# 基本信息


| 班级   | 姓名 | 学号 |
| :------- | ------ | ------ |
| SSSSSS | AA   | 2222 |
|        | BB   | 333  |

# 任务： 网络中心性的度量与解释（电视剧主演）

1. 构建“小组偏爱的演员网络”。根据组员的偏好，爬取豆瓣上不少于200部评分不低于7分的中国（含香港、澳门、台湾）电视剧的“主演”信息。凡出演同一部电视剧的演员之间，建立一条连边。连边上的权重代表演员之间的合作（即：共同出演同一部剧的）次数。

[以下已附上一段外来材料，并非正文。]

/-- Effects of a group's change of state (R38, R49, R73, R222, Table 9.4). -/
def State.groupEffects (s : State) (g : Nat) (was : GroupSt) : State :=
  let now := s.groupSt g
  if now = was then s
  else
    let ks := allOuts.filter fun k => k / 8 == g
    let back := decide (2 ≤ was.code) && decide (now.code < 2)
    let s1 := ks.foldl (fun acc k =>
      let acc1 := acc.updFout k fun o =>
        { o with judgeFrom := if back then acc.fld.frame + 1 else o.judgeFrom,
                 retest := if now = .reversed then o.retest.map (fun r => { r with aborted := true })
                           else o.retest }
      acc1.refreshOut k) (s.setSensorSwitch g (decide (2 ≤ now.code)))
    s1.refreshInputs fun n =>
      match s1.sourceOf n with
      | some k => k / 8 == g
      | none => bf (s1.icfg n) 29 27 == g

/-! ### Sequencer arbitration (R225, R226) -/

/-- Everything that depends on which sequencers run is formed again. -/
def State.refreshField (s : State) : State :=
  s.refreshOuts.refreshInputs fun _ => true

/-- A sequencer's gate inputs become invalid. -/
def State.stopSeq (s : State) (q : Side) : State :=
  let s1 := s.setSeq q { s.seq q with st := .stopped s.tb, got := none }
  let s2 := allOuts.foldl (fun acc k =>
    acc.updFout k fun o =>
      { o with memHi := (decide (o.phase = .load) && o.pulse != .dark) || o.pulse == .light
               memLo := decide (o.phase = .load) && o.pulse != .lsDark
               holdOver := false }) s1
  ((List.range 8).foldl (fun acc g => acc.groupEffects g (s.groupSt g)) s2).refreshField

/-! ### The commands: terminals -/

/-- INPUT_CHANGE: the voltage at a terminal as both comparators see it (R57). -/
def execInputChange (t : Fin 256) (mV : Int) (s : State) : Host.Outcome State Fault Refusal :=
  .next <|
    if !s.fieldOn then s
    else
      [Side.a, Side.b].foldl (fun acc q =>
        let v := acc.term q t.val
        let l := compare57 q t.val mV v.level
        if l == v.level then acc else acc.setTerm q t.val { v with level := l, since := acc.tb }) s

/-- GLITCH_FILTER (R59): a new level has held for 2 µs. -/
def execGlitchFilter (q : Side) (t : Fin 256) (s : State) : Host.Outcome State Fault Refusal :=
  .next <|
    let v := s.term q t.val
    if !s.lives q || v.level == v.filt || decide (s.tb < v.since + 400) then s
    else
      let s0 := s.setTerm q t.val { v with filt := v.level, filtAt := v.since }
      let s1 := s0.fireTrigs q fun g => g.takesEdge t.val v.level
      let s2 := if t.val < 128 then s1.countEdge q t.val v.level v.since else s1
      if s2.inUse t.val && decide (t.val < 192) then s2.judgeEdge q t.val v.level v.since v.filtAt
      else if 192 ≤ t.val then s2.readEdge q (t.val - 192) false v.since v.filtAt
      else if 128 ≤ t.val then s2.readEdge q (t.val - 128) true v.since v.filtAt
      else s2

/-! ### The commands: pulses -/

/-- R53: an input that expects no source any more is judged from its standing level, without the holds
and the pattern of the source that it had. -/
def State.unsource (s : State) (q : Side) (n : Nat) : State :=
  let i := s.inp q n
  let c := if 2 ≤ i.cause then 0 else i.cause
  (s.setInp q n { SeqIn.start with judged := (s.term q n).filt, judgedAt := s.tb, deb := i.deb
                                   cause := i.cause, fslot := i.fslot }).setCause q n c

/-- A frame number of the old period in the numbers of the new one, whose present frame is `f`: a frame
that had begun has begun, and one that had not is the present one. -/
def reframe (old f n : Nat) : Nat := if n ≤ old then 0 else f

/-- What outputs and inputs wait for in frames keeps its place where the frame period changes (R53, R71,
R222, R230). -/
def State.reframed (s : State) (old f : Nat) : State :=
  let outs := allOuts.foldl (fun (acc : State) k =>
    acc.updFout k fun o =>
      { o with judgeFrom := reframe old f o.judgeFrom
               retest := o.retest.map fun r => { r with frame := f - 1 - (old - r.frame) } }) s
  outs.inputsInUse.foldl (fun acc n =>
    [Side.a, Side.b].foldl (fun (a2 : State) q =>
      a2.setInp q n { a2.inp q n with judgeFrom := reframe old f (a2.inp q n).judgeFrom }) acc) outs

/-- PULSE_FRAME (R42, R53): a frame begins; pulse-frame items of a new bank come into force at the
first boundary of the new frame period. -/
def execPulseFrame (s : State) : Host.Outcome State Fault Refusal :=
  .next <|
    if !s.fieldOn then s
    else
      let new := s.fld.cfg
      let start := s.tb / new.period * new.period
      let take := decide (s.fld.pulseCfg ≠ new) && decide (s.fld.bankAt ≤ start)
      let c := if take then new else s.fld.pulseCfg
      let f := s.tb / c.period
      if !take && f == s.fld.frame then s
      else
        let mode (n : Nat) : Nat := bf (nth new.icfg n 0) 31 30
        let moved := s.inputsInUse.filter fun n =>
          take && mode n == 1 && s.sourceOf n != some (bf (nth new.icfg n 0) 21 16)
        let freed := s.inputsInUse.filter fun n => take && mode n != 1 && (s.sourceOf n).isSome
        let s0 := if c.period = s.fld.pulseCfg.period then s else s.reframed s.fld.frame f
        let s1 := { s0 with fld := { s0.fld with pulseCfg := c, frame := f } }
        let s2 := s1.inputsInUse.foldl (fun acc n =>
          [Side.a, Side.b].foldl (fun (a2 : State) q =>
            let a3 := a2.frameInput q n
            if moved.contains n then a3.setInp q n { a3.inp q n with hold := true, dirty := true }
            else if freed.contains n then a3.unsource q n else a3) acc) s1
        if take then s2.refreshField else s2

/-- Begin of the output's pulse: which pulse its phase gives (R42, R50, R51). -/
def State.pulseBegin (s : State) (k f : Nat) : State :=
  s.updFout k fun o =>
    { o with pulse := match o.phase with
        | .load => if f % 2 = 0 then .dark
                   else if s.single k || s.sonly k then .none else .lsDark
        | .source => if s.canClose then .light else .missed
        | .idle => .none }

/-- End of the output's pulse: what waited for it (R48, Table 9.4). -/
def State.pulseEnd (s : State) (k : Nat) : State :=
  let o := s.fout k
  let s1 := s.setFout k { o with pulse := .none, defer := false, silPend := false }
  if o.silPend && s.fld.silent.isSome && !(s.outHold k && !o.silOpen) then s1.silenceOpen k
  else s1.refreshOut k

/-- One point of the output's slot, whose instant is `x`. -/
def State.pulsePoint (s : State) (k : Nat) (pt : PulsePoint) (x : Nat) : State :=
  let o := s.fout k
  let begun := x + s.fld.pulseCfg.beginOff k - s.fld.pulseCfg.pointOff k pt
  let given := o.pulse == .dark || o.pulse == .light
  match pt with
  | .b => (s.pulseBegin k (s.fld.pulseCfg.frameOf x)).steadyAll x
  | .b30 =>
    let s1 := s.pointInputs k pt x (given || o.pulse == .missed)
    s1.faultOut k (s1.found fun q => minCause (s1.judgeWindow q k x) (s1.judgeSteady q k x)) 0
  | .e => (s.pointInputs k pt x given).pulseEnd k
  | .e30 =>
    let s1 := s.pointInputs k pt x (decide (o.changed ≤ begun))
    s1.faultOut k (s1.found fun q => s1.judgeSteady q k x) 0

/-- PULSE (R41, R62, R63, R218): the newest instant of a point of output `k`'s slot that has passed;
b + 30 µs and e + 30 µs are judged from the filtered signal 2 µs later (R59). A pulse in progress ends
also where the timebase stands still. -/
def execPulse (k : Fin 64) (pt : PulsePoint) (s : State) : Host.Outcome State Fault Refusal :=
  .next <|
    let c := s.fld.pulseCfg
    let late := match pt with
      | .b => 0
      | .b30 => 400
      | .e => 0
      | .e30 => 400
    let x0 := s.fld.frame * c.period + c.pointOff k.val pt
    let x := if s.tb < x0 + late ∧ c.period ≤ x0 then x0 - c.period else x0
    let ends := s.pwr.osc.stopped && decide (pt = .e) && decide ((s.fout k.val).pulse ≠ .none)
    if !(s.lives .a || s.lives .b) ||
        (!ends && (decide (s.tb < x + late) || decide (x ≤ (s.fout k.val).lastPt)))
    then s
    else (s.updFout k.val fun o => { o with lastPt := x }).pulsePoint k.val pt x

/-! ### The commands: faults and measurements -/

/-- OVERLOAD (R218): a switch has stayed in current limit for 10 ms. -/
def execOverload (k : Fin 64) (low : Bool) (s : State) : Host.Outcome State Fault Refusal :=
  .next <| if s.fieldOn && !(low && s.single k.val) then s.faultOut k.val 8 0 else s

/-- THERMAL_SHUTDOWN (R214): a switch shuts down, with cause OVERLOAD. -/
def execThermalShutdown (k : Fin 64) (low : Bool) (s : State) : Host.Outcome State Fault Refusal :=
  .next <| if s.fieldOn && !(low && s.single k.val) then s.faultOut k.val 8 0 else s

/-- READBACK_DISAGREE (R218): the two readings have differed for 20 ms. -/
def execReadbackDisagree (k : Fin 64) (minus : Bool) (s : State) :
    Host.Outcome State Fault Refusal :=
  .next <|
    let o := s.fout k.val
    match if minus then o.disM else o.disP with
    | some t => if s.lives .a && s.lives .b && o.judged && decide (t + 4000000 ≤ s.tb)
                then s.faultOut k.val 10 0 else s
    | none => s

/-- LINE_SENSE (R221). -/
def execLineSense (q : Side) (k : Fin 64) (m : LineMeas) (s : State) :
    Host.Outcome State Fault Refusal :=
  .next <| if s.lives q then s.measureLine q k.val m else s

/-- GROUP_SUPPLY (R38, R72): one measurement, every 10 µs. -/
def execGroupSupply (q : Side) (g : Fin 8) (mV : Int) (short : Bool) (s : State) :
    Host.Outcome State Fault Refusal :=
  .next <|
    let v := s.grp q g.val
    let due := match v.lastAt with
      | some t => decide (t + 2000 ≤ s.tb)
      | none => true
    if !s.lives q || !due then s
    else
      let was := s.groupSt g.val
      let now := v.measure s.fld.cfg.gthr s.tb mV (short && !s.sensorOpen g.val)
      (s.setGrp q g.val now).groupEffects g.val was

/-- OVERSUM (R223): the sum of the group's high-side currents as now measured, in 10 mA. -/
def execOversum (g : Fin 8) (sum : Nat) (s : State) : Host.Outcome State Fault Refusal :=
  .next <|
    if !(s.lives .a || s.lives .b) then s
    else
      let v := Tab.get .start s.fld.sums g.val
      let beyond := decide (600 < sum)
      let v1 : GSum :=
        if beyond == v.excess then { v with sum := sum, since := none }
        else
          let t := v.since.getD s.tb
          if t + 20000000 ≤ s.tb then { sum := sum, excess := beyond, since := none }
          else { v with sum := sum, since := some t }
      { s with fld := { s.fld with sums := Tab.set .start s.fld.sums g.val v1 } }

/-! ### The commands: arbitration and silence -/

/-- SEQUENCER_STOP (R225, R226): a sequencer stops; one that found a fault in itself reports it in one
more frame first. -/
def execSequencerStop (q : Side) (selfFault : Bool) (s : State) : Host.Outcome State Fault Refusal :=
  .next <|
    if !s.lives q then s
    else if selfFault then s.setSeq q { s.seq q with selfFault := true }
    else s.stopSeq q

/-- PEER_DEAD (R226): no heartbeat of the partner for 10 µs, or its self-fault report. -/
def execPeerDead (q : Side) (s : State) : Host.Outcome State Fault Refusal :=
  .next <|
    if !s.lives q then s
    else
      let p := s.seq (otherSide q)
      let dead := p.selfFault || match p.st with
        | .alive => false
        | .stopped t => decide (t + 2000 ≤ s.tb)
        | .off => true
      if dead then s.setSeq q { s.seq q with peerDead := true } else s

2. 构建“官方偏爱的演员网络”，根据中国电视剧三大奖项：飞天奖、金鹰奖、白玉兰奖的获奖名单，从豆瓣爬取名单上不少于200部电视剧的“主演”信息。凡主演。。。同上。

3. 用python绘制出上述两个演员合作网（有权图）
4. 计算两个网络中，各节点的四种中心性（点度中心性，中介中心性，接近中心性，特征向量中心性），并排序、输出各结果中排在前30的演员名单极其排序。同时，解读每种中心性结果的现实意义，并比较两个网络中共同出现的演员在不同网络中，各中心性指标的得分差异【提示：跨网络比较，请使用标准化的XX中心得分】。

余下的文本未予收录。